Sunflower oil's premium over soy oil, by end-October, has narrowed substantially to just $5 a tonne from US$265 / tonne in early July, Thomas Mielke, editor-in-chief of Oil World, a Hamburg-based journal on vegetable oils, said Tuesday, 4 November 2008.
He said higher sunflower production in the northern hemisphere including countries such as Ukraine, Turkey and Russia have dragged down the premium.
Global sunflower oil and rapeseed oil production may rise by 1.6 million and 1.2 million tonnes respectively in 2008-09 after a decline last year, according to estimates by London-based vegetable oils analyst Dorab Mistry.
The marketing year for vegetable oils run from October to September .
The overproduction of sunflower seed in Ukraine and Russia is exerting pressure on price of soy oil in the export market, said Mistry, addressing the annual forum of Japan Oilseeds and Processors Association last week.
Most export markets for rapeseed appear to have been taken up already by Ukraine's production and therefore, Canada and Australia have an unenviable problem (of surplus) at hand, noted Mistry.
A Brussels-based trading executive said Russia and Ukraine are swapping their costlier sunflower oil and rapeseed oil for cheaper palm oil cargoes. There is a large demand for rapeseed oil in the EU to make biodiesel.
The EU, which produces nearly a third of the world's rapeseed output, is now one of the world's largest producers of biodiesel by volume.
Biofuel producers now use nearly 60 percent of EU's rapeseed oil output.
Mielke said amid the overall fall in global vegetable oil prices, rapeseed oil's premium over soy oil has increased to US$200 / tonne as of end-October from US$40 / tonne in early July.

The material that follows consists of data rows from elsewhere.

section
variable (v : List DeviceCall)
@[simp] theorem State.setTraffic_pc : (s.setTraffic v).pc = s.pc := rfl
@[simp] theorem State.setTraffic_sp : (s.setTraffic v).sp = s.sp := rfl
@[simp] theorem State.setTraffic_a : (s.setTraffic v).a = s.a := rfl
@[simp] theorem State.setTraffic_x : (s.setTraffic v).x = s.x := rfl
@[simp] theorem State.setTraffic_y : (s.setTraffic v).y = s.y := rfl
@[simp] theorem State.setTraffic_flags : (s.setTraffic v).flags = s.flags := rfl
@[simp] theorem State.setTraffic_nmiPending : (s.setTraffic v).nmiPending = s.nmiPending := rfl
@[simp] theorem State.setTraffic_irqPending : (s.setTraffic v).irqPending = s.irqPending := rfl
@[simp] theorem State.setTraffic_servicing : (s.setTraffic v).servicing = s.servicing := rfl
@[simp] theorem State.setTraffic_haltReason : (s.setTraffic v).haltReason = s.haltReason := rfl
@[simp] theorem State.setTraffic_invalidOpcodeCount : (s.setTraffic v).invalidOpcodeCount = s.invalidOpcodeCount := rfl
@[simp] theorem State.setTraffic_bus : (s.setTraffic v).bus = s.bus := rfl
@[simp] theorem State.setTraffic_exit : (s.setTraffic v).exit = s.exit := rfl
@[simp] theorem State.setTraffic_inputs : (s.setTraffic v).inputs = s.inputs := rfl
@[simp] theorem State.setTraffic_traffic : (s.setTraffic v).traffic = v := rfl
end

@[simp] theorem touchPeripheral_pc (c : DeviceCall) : (touchPeripheral c s).pc = s.pc := rfl
@[simp] theorem touchPeripheral_sp (c : DeviceCall) : (touchPeripheral c s).sp = s.sp := rfl
@[simp] theorem touchPeripheral_a (c : DeviceCall) : (touchPeripheral c s).a = s.a := rfl
@[simp] theorem touchPeripheral_x (c : DeviceCall) : (touchPeripheral c s).x = s.x := rfl
@[simp] theorem touchPeripheral_y (c : DeviceCall) : (touchPeripheral c s).y = s.y := rfl
@[simp] theorem touchPeripheral_flags (c : DeviceCall) : (touchPeripheral c s).flags = s.flags := rfl
@[simp] theorem touchPeripheral_servicing (c : DeviceCall) : (touchPeripheral c s).servicing = s.servicing := rfl
@[simp] theorem touchPeripheral_haltReason (c : DeviceCall) : (touchPeripheral c s).haltReason = s.haltReason := rfl
@[simp] theorem touchPeripheral_invalidOpcodeCount (c : DeviceCall) : (touchPeripheral c s).invalidOpcodeCount = s.invalidOpcodeCount := rfl
@[simp] theorem touchPeripheral_bus (c : DeviceCall) : (touchPeripheral c s).bus = s.bus := rfl
@[simp] theorem touchPeripheral_exit (c : DeviceCall) : (touchPeripheral c s).exit = s.exit := rfl
@[simp] theorem touchPeripheral_inputs (c : DeviceCall) : (touchPeripheral c s).inputs = s.inputs := rfl

@[simp] theorem State.peek_setBus (b : Bus) (a : Word) : (s.setBus b).peek a = b.peek a := rfl

/-- Two states with one bus show the same bytes. -/
theorem State.peek_congr {s t : State} (h : s.bus = t.bus) (a : Word) : s.peek a = t.peek a := by
  simp [State.peek, h]

end

end Sys2Proof.Machine
end

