theorem rts_reached : Reached s (rts s) := .engine (.pullWord .refl) (by simp [rts]) (by simp [rts])

theorem pla_reached : Reached s (pla s) := .engine (.pull .refl) (by simp [pla, putNZ]) (by simp [pla, putNZ])

end

/-- Everything an instruction can do to the bus and to the devices: bus accesses. -/
theorem exec_reached {i : Instr} {s t : State} (h : exec i s = .next t) : Reached s t := by
  cases i <;> cases h <;>
  (try simp only [sta, stx, sty, incMem, decMem, shift, pha, php, plp, rti, bpl, bmi, bvc, bvs, bcc, bcs, branchNe, beq]) <;>
  with_reducible first
    | exact lda_reached ..
    | exact ldx_reached ..
    | exact ldy_reached ..
    | exact andA_reached ..
    | exact oraA_reached ..
    | exact eorA_reached ..
    | exact adc_reached ..
    | exact sbc_reached ..
    | exact cmpA_reached ..
    | exact cpx_reached ..
    | exact cpy_reached ..
    | exact bitTest_reached ..
    | exact branch_reached ..
    | exact jmp_reached ..
    | exact jsr_reached ..
    | exact rts_reached ..
    | exact pla_reached ..
    | exact .writeOperand .refl ..
    | exact .modifyOperand .refl ..
    | exact .push .refl ..
    | exact .pullFlags .refl
    | exact .returnFromInterrupt .refl
    | exact .engine .refl (by with_unfolding_all rfl) (by with_unfolding_all rfl)

/-- The ways a step can answer a next state (spec/40_execution_loop.md R90). -/
inductive StepCase (s t : State) : Prop where
  /-- The loop is not running (R102). -/
  | notRunning (e : RunExit) (he : s.exit = some e) (ht : t = s)
  /-- The host stops the loop before anything else (R98). -/
  | stopped (e : RunExit) (he : s.exit = none)
      (hs : ((takeInput s).1.stop = .cancellation ∧ e = .cancelled) ∨ ((takeInput s).1.stop = .gateTimeout ∧ e = .gateTimeout))
      (ht : t = (takeInput s).2.setExit (some e))
  /-- An interrupt is entered (R245). -/
  | entered (k : InterruptKind) (he : s.exit = none)
      (hs : (takeInput s).1.stop = .keepRunning ∨ (takeInput s).1.stop = .deadline)
      (hk : interruptToTake (takeInput s).2 = some k)
      (ht : t = endIteration (takeInput s).2.flags.b (takeInput s).1.stop (interruptEntry k (takeInput s).2))
  /-- Nothing to enter, and the fetch is denied (R91). -/
  | idle (he : s.exit = none)
      (hs : (takeInput s).1.stop = .keepRunning ∨ (takeInput s).1.stop = .deadline)
      (hk : interruptToTake (takeInput s).2 = none) (hp : (takeInput s).1.fetchPermit = false)
      (ht : t = endIteration (takeInput s).2.flags.b (takeInput s).1.stop (takeInput s).2)
  /-- An instruction is fetched and executed (R94, R95). -/
  | executed (u : State) (he : s.exit = none)
      (hs : (takeInput s).1.stop = .keepRunning ∨ (takeInput s).1.stop = .deadline)
      (hk : interruptToTake (takeInput s).2 = none) (hp : (takeInput s).1.fetchPermit = true)
      (hx : exec (fetchInstr (takeInput s).2).1 (fetchInstr (takeInput s).2).2 = .next u)
      (ht : t = endIteration (takeInput s).2.flags.b (takeInput s).1.stop u)

/-- What a running iteration does, for the two inputs that do not stop it first. -/
theorem planRunning_cases {input : HostInput} {s t : State}
    (h : (match planRunning input s with
      | .finished t => .next t
      | .execute i t b r => match exec i t with
        | .next u => .next (endIteration b r u)
        | .fault f => .fault f
        | .refused r => .refused r : Host.Outcome State Fault Refusal) = .next t) :
    (∃ k, interruptToTake s = some k ∧ t = endIteration s.flags.b input.stop (interruptEntry k s)) ∨
    (interruptToTake s = none ∧ input.fetchPermit = false ∧ t = endIteration s.flags.b input.stop s) ∨
    (interruptToTake s = none ∧ input.fetchPermit = true ∧
      ∃ u, exec (fetchInstr s).1 (fetchInstr s).2 = .next u ∧ t = endIteration s.flags.b input.stop u) := by
  unfold planRunning at h
  cases hk : interruptToTake s with
  | some k =>
    rw [hk] at h
    cases h
    exact .inl ⟨k, rfl, rfl⟩
  | none =>
    rw [hk] at h
    cases hp : input.fetchPermit with
    | false =>
      simp only [hp, Bool.false_eq_true, if_false] at h
      cases h
      exact .inr (.inl ⟨rfl, rfl, rfl⟩)
    | true =>
      simp only [hp, if_true] at h
      cases hx : exec (fetchInstr s).1 (fetchInstr s).2 with
      | next u =>
        rw [hx] at h
        cases h
        exact .inr (.inr ⟨rfl, rfl, u, rfl, rfl⟩)
      | fault f => rw [hx] at h; cases h
      | refused r => rw [hx] at h; cases h
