/-- BIT computes its flags from the byte and from the A and the flags that the operand read leaves (R173). -/
theorem readsThen_of_bitTest {m : MemOperand} (he : ∀ s, exec i s = .next (bitTest m s)) (s : State) :
    ReadsThen (.mem m) s (fun v u =>
      { u with flags := { s.flags with v := v.getLsbD 6, n := v.getLsbD 7, z := decide (v &&& s.a = 0#8) } }) i := by
  rw [ReadsThen, he, bitTest, readOperand_flags, ← readOperand_a s (.mem m)]
  rfl

end

/-! ### The shifts in numbers -/

section
variable (v : Byte) (c : Bool) (k : ShiftKind)

theorem toNat_carryByte : ((BitVec.ofBool c).setWidth 8).toNat = c.toNat := by
  cases c <;> rfl

theorem shiftLeft_one_eq_ofNat : v <<< 1 = BitVec.ofNat 8 (2 * v.toNat) := by
  bv_omega

theorem shiftRight_one_eq_ofNat : v >>> 1 = BitVec.ofNat 8 (v.toNat / 2) := by
  bv_omega

/-- The shift to the left leaves an even number, so the old carry is added without overlap. -/
theorem shiftLeft_one_or_carry :
    (v <<< 1) ||| (BitVec.ofBool c).setWidth 8 = BitVec.ofNat 8 (2 * v.toNat + c.toNat) := by
  have heven : (v <<< 1).toNat = 2 ^ 1 * (v.toNat % 128) := by bv_omega
  have hcarry : c.toNat < 2 ^ 1 := c.toNat_lt
  apply BitVec.eq_of_toNat_eq
  rw [BitVec.toNat_or, heven, toNat_carryByte, ← Nat.two_pow_add_eq_or_of_lt hcarry]
  bv_omega

/-- The shift to the right leaves a number below 128, so the old carry is added as bit 7 without overlap. -/
theorem shiftRight_one_or_carry :
    (v >>> 1) ||| ((BitVec.ofBool c).setWidth 8 <<< 7) = BitVec.ofNat 8 (v.toNat / 2 + 128 * c.toNat) := by
  have hlow : (v >>> 1).toNat < 2 ^ 7 := by bv_omega
  have hbit : ((BitVec.ofBool c).setWidth 8 <<< 7).toNat = 2 ^ 7 * c.toNat := by cases c <;> rfl
  rw [BitVec.or_comm]
  apply BitVec.eq_of_toNat_eq
  rw [BitVec.toNat_or, hbit, ← Nat.two_pow_add_eq_or_of_lt hlow]
  bv_omega

theorem getLsbD_zero_eq_decide : v.getLsbD 0 = decide (v.toNat % 2 = 1) :=
  Nat.testBit_zero v.toNat

theorem shiftResult_eq_shifted : shiftResult k v c = (shifted k v c).1 := by
  cases k with
  | asl => exact shiftLeft_one_eq_ofNat v
  | lsr => exact shiftRight_one_eq_ofNat v
  | rol => exact shiftLeft_one_or_carry v c
  | ror => exact shiftRight_one_or_carry v c

theorem shiftOut_eq_shifted : shiftOut k v = (shifted k v c).2 := by
  cases k with
  | asl | rol => exact getLsbD_seven_eq_decide v
  | lsr | ror => exact getLsbD_zero_eq_decide v

theorem shiftFlags_eq_nz_shifted (f : Flags) :
    shiftFlags k v f = nz (shifted k v f.c).1 { f with c := (shifted k v f.c).2 } := by
  rw [shiftFlags, setNZ_eq_nz, shiftResult_eq_shifted, shiftOut_eq_shifted v f.c]

end

/-- A shift in either place (R175 to R178): the old carry goes into result and flags before it is overwritten. -/
theorem shifts_of_shift {k : ShiftKind} {i : Instr} {p : Place} (he : ∀ s, exec i s = .next (shift k p s)) (s : State) :
    Shifts k i p s := by
  cases p with
  | acc =>
    rw [Shifts, he, shift, modifyOperand, shiftFlags_eq_nz_shifted, shiftResult_eq_shifted]
    rfl
  | mem m =>
    simpa only [Shifts, shiftFlags_eq_nz_shifted, shiftResult_eq_shifted] using modifiesMemory_of_modifyOperand he s

end Sys2Proof.Machine
end

section
/-! The statements of spec/44_logic_shift_bit.md. -/

open Sys2Proof Sys2Proof.Machine Sys2Proof.Claims

namespace Sys2Proof.Proofs

/-- Settles O20: every form performs the shift of its kind at its place. -/
theorem shiftsAndRotates : Obligations.ShiftsAndRotates :=
  ⟨fun s => aslForms_of_performs fun _ _ he => shifts_of_shift he s,
    fun s => lsrForms_of_performs fun _ _ he => shifts_of_shift he s,
    fun s => rolForms_of_performs fun _ _ he => shifts_of_shift he s,
    fun s => rorForms_of_performs fun _ _ he => shifts_of_shift he s⟩

/-- Settles O19: AND, ORA and EOR put their combination into A, and BIT writes flags only. -/
theorem logicAndBitTest : Obligations.LogicAndBitTest :=
  ⟨andForms_of_performs fun _ _ he => readsThen_of_combineA (op := fun a m => a &&& m) he,
    oraForms_of_performs fun _ _ he => readsThen_of_combineA (op := fun a m => a ||| m) he,
    eorForms_of_performs fun _ _ he => readsThen_of_combineA (op := fun a m => a ^^^ m) he,
    bitForms_of_performs fun _ _ he => readsThen_of_bitTest he⟩

end Sys2Proof.Proofs
end

section
/-! SUPPORT. One push and one pull in each of their two cases, in the terms of the claims (spec/45_stack.md R191 to R193). -/

namespace Sys2Proof.Machine

open Sys2Proof.Claims

theorem stackAddr_eq_stackByte (sp : Byte) : stackAddr sp = stackByte sp := by
  rw [stackAddr, zext16_eq_ofNat]
  exact (BitVec.ofNat_add 256 sp.toNat).symm

theorem stackAddr_injective {b c : Byte} (h : stackAddr b = stackAddr c) : b = c := by
  have hz : zext16 b = zext16 c := (BitVec.add_right_inj Config.stackBase).mp h
  apply BitVec.eq_of_toNat_eq
  rw [← toNat_zext16, hz, toNat_zext16]

/-- The first cause of a halt stays, any other is recorded (R193). -/
theorem halt_eq_fatal (r : HaltReason) (s : State) : halt r s = fatal r s := by
  cases hr : s.haltReason <;> simp [halt, fatal, State.setFlags, State.setHaltReason, hr]

theorem push_overflow {s : State} (v : Byte) (h : s.sp = 0x00#8) :
    push v s = halt .stackOverflow ((busWrite 0x0100#16 v s).setSp 0xFF#8) := by
  have ha : stackAddr 0x00#8 = 0x0100#16 := by decide
  simp [push, h, ha]

theorem pullStep_underflow {s : State} (h : s.sp = 0xFF#8) :
    pullStep s = halt .stackUnderflow (s.setSp 0x00#8) := by
  simp [pullStep, pullUnderflows, h]

end Sys2Proof.Machine
end

section
/-! SUPPORT. Pushes and pulls over RAM in the stack page: which slots stay RAM, what a push keeps above SP, and pulls
after pushes (spec/45_stack.md R190 to R192). -/

namespace Sys2Proof.Machine

open Sys2Proof.Claims Sys2Proof.Safety

theorem sameShape_covers {d e : Device} (h : SameShape d e) (a : Nat) : e.covers a = d.covers a := by
  obtain ⟨_, hbase, hsize, _, _⟩ := h
  simp [Device.covers, hbase, hsize]

/-- The owners after bus accesses are the owners before, but for their stored bytes. -/
theorem ownerIn_of_sameShape {ds es : List Device} (h : List.Forall₂ SameShape ds es) {a : Nat} {d : Device}
    (ho : ownerIn ds a = some d) : ∃ e, ownerIn es a = some e ∧ SameShape d e := by
  induction h with
  | nil => cases ho
  | @cons d' e' _ _ hde _ ih =>
    have hc : e'.covers a = d'.covers a := sameShape_covers hde a
    simp only [ownerIn, hc] at ho ⊢
    split at ho
    · next hcov => cases ho; exact ⟨e', by simp [hcov], hde⟩
    · next hcov => simpa [hcov] using ih ho

/-- Bus accesses leave RAM where it is. -/
theorem Reached.ramAt {s t : State} (h : Reached s t) {a : Word} (hr : RamAt s a) : RamAt t a := by
  obtain ⟨d, ho, hread, hwrite, hstore⟩ := hr
  obtain ⟨e, he, hde⟩ := ownerIn_of_sameShape h.sameOwners ho
  have hs := hde.isStorage
  obtain ⟨_, _, _, hread', hwrite'⟩ := hde
  exact ⟨e, he, hread' ▸ hread, hwrite' ▸ hwrite, hs.trans hstore⟩

theorem plainAt_of_ramAt {s : State} {a : Word} (h : RamAt s a) : s.plainAt a = true := by
  obtain ⟨d, ho, _, _, hs⟩ := h
  exact Bus.plainAt_of_storage ho hs

theorem peek_push_ne {s : State} {a : Word} (v : Byte) (h : a ≠ stackAddr s.sp) : (push v s).peek a = s.peek a := by
  simp only [State.peek, push_bus]
  exact Bus.peek_write_ne _ v h

theorem peek_push_self {s : State} (v : Byte) (hb : BusOk s) (h : RamAt s (stackAddr s.sp)) :
    (push v s).peek (stackAddr s.sp) = v := by
  obtain ⟨d, ho, hr, hw, hs⟩ := h
  simp only [State.peek, push_bus]
  exact Bus.peek_write_self v hb ho hr hw hs

theorem Reached.pushAll (vs : List Byte) (s : State) : Reached s (pushAll vs s) := by
  induction vs generalizing s with
  | nil => exact .refl
  | cons v vs ih => exact (Reached.refl.push v).trans (ih (Machine.push v s))

/-- Pushes that do not overflow go downwards: every byte above SP stays. -/
theorem peek_pushAll_above (vs : List Byte) {s : State} {b : Byte} (hn : vs.length ≤ s.sp.toNat)
    (hb : s.sp.toNat < b.toNat) : (pushAll vs s).peek (stackAddr b) = s.peek (stackAddr b) := by
  induction vs generalizing s with
  | nil => rfl
  | cons v vs ih =>
    rw [List.length_cons] at hn
    have hsp : (push v s).sp.toNat = s.sp.toNat - 1 := by rw [push_sp]; bv_omega
    have hne : stackAddr b ≠ stackAddr s.sp := fun h => by
      rw [stackAddr_injective h] at hb
      exact Nat.lt_irrefl _ hb
    calc (pushAll vs (push v s)).peek (stackAddr b)
      _ = (push v s).peek (stackAddr b) := ih (by omega) (by omega)
      _ = s.peek (stackAddr b) := peek_push_ne v hne

/-- The pull that comes last stands at the end of the list of bytes. -/
theorem pullMany_succ (n : Nat) (s : State) :
    pullMany (n + 1) s = ((pullMany n s).1 ++ [(pull (pullMany n s).2).1], (pull (pullMany n s).2).2) := by
  induction n generalizing s with
  | zero => rfl
  | succ n ih =>
    calc pullMany (n + 1 + 1) s
      _ = ((pull s).1 :: (pullMany (n + 1) (pull s).2).1, (pullMany (n + 1) (pull s).2).2) := rfl
      _ = _ := by rw [ih]; rfl

/-- After a push into RAM and pushes and pulls below it, the next pull gives the byte of that push: `b` is the bus that
those left. -/
theorem pull_setBus_push {s : State} {v : Byte} {b : Bus} (hsp : s.sp ≠ 0x00#8) (hp : RamAt s (stackAddr s.sp))
    (hplain : b.plainAt (stackAddr s.sp) = true) (hv : b.peek (stackAddr s.sp) = v) :
    pull ((push v s).setBus b) = (v, s.setBus b) := by
  have hup : ((push v s).setBus b).sp + 1#8 = s.sp := by simp
  have hne : ((push v s).setBus b).sp ≠ 0xFF#8 := by
    simp only [State.setBus_sp, push_sp]
    bv_omega
  have hrestored : ((push v s).setBus b).setSp s.sp = s.setBus b := by
    rw [push_of_ne v hsp, busWrite_plain v (plainAt_of_ramAt hp)]
    rfl
  rw [pull_plain hne (by rw [hup]; exact hplain), hup, hrestored, State.peek_setBus, hv]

Mistry said domestic soy oil prices in the US will also be under pressure due to inflow of rapeseed, in one form or the other, seed, oil or biodiesel.
In absence of other markets, Canada's canola or rapeseed may find its way into the US.
Traders said if weather continues to be favorable, India will likely harvest a larger rapeseed crop in 2009.
As of Thursday, October 30 2008, its rapeseed acreage was an estimated 1.47 million hectares, up from 947,000 hectares a year ago.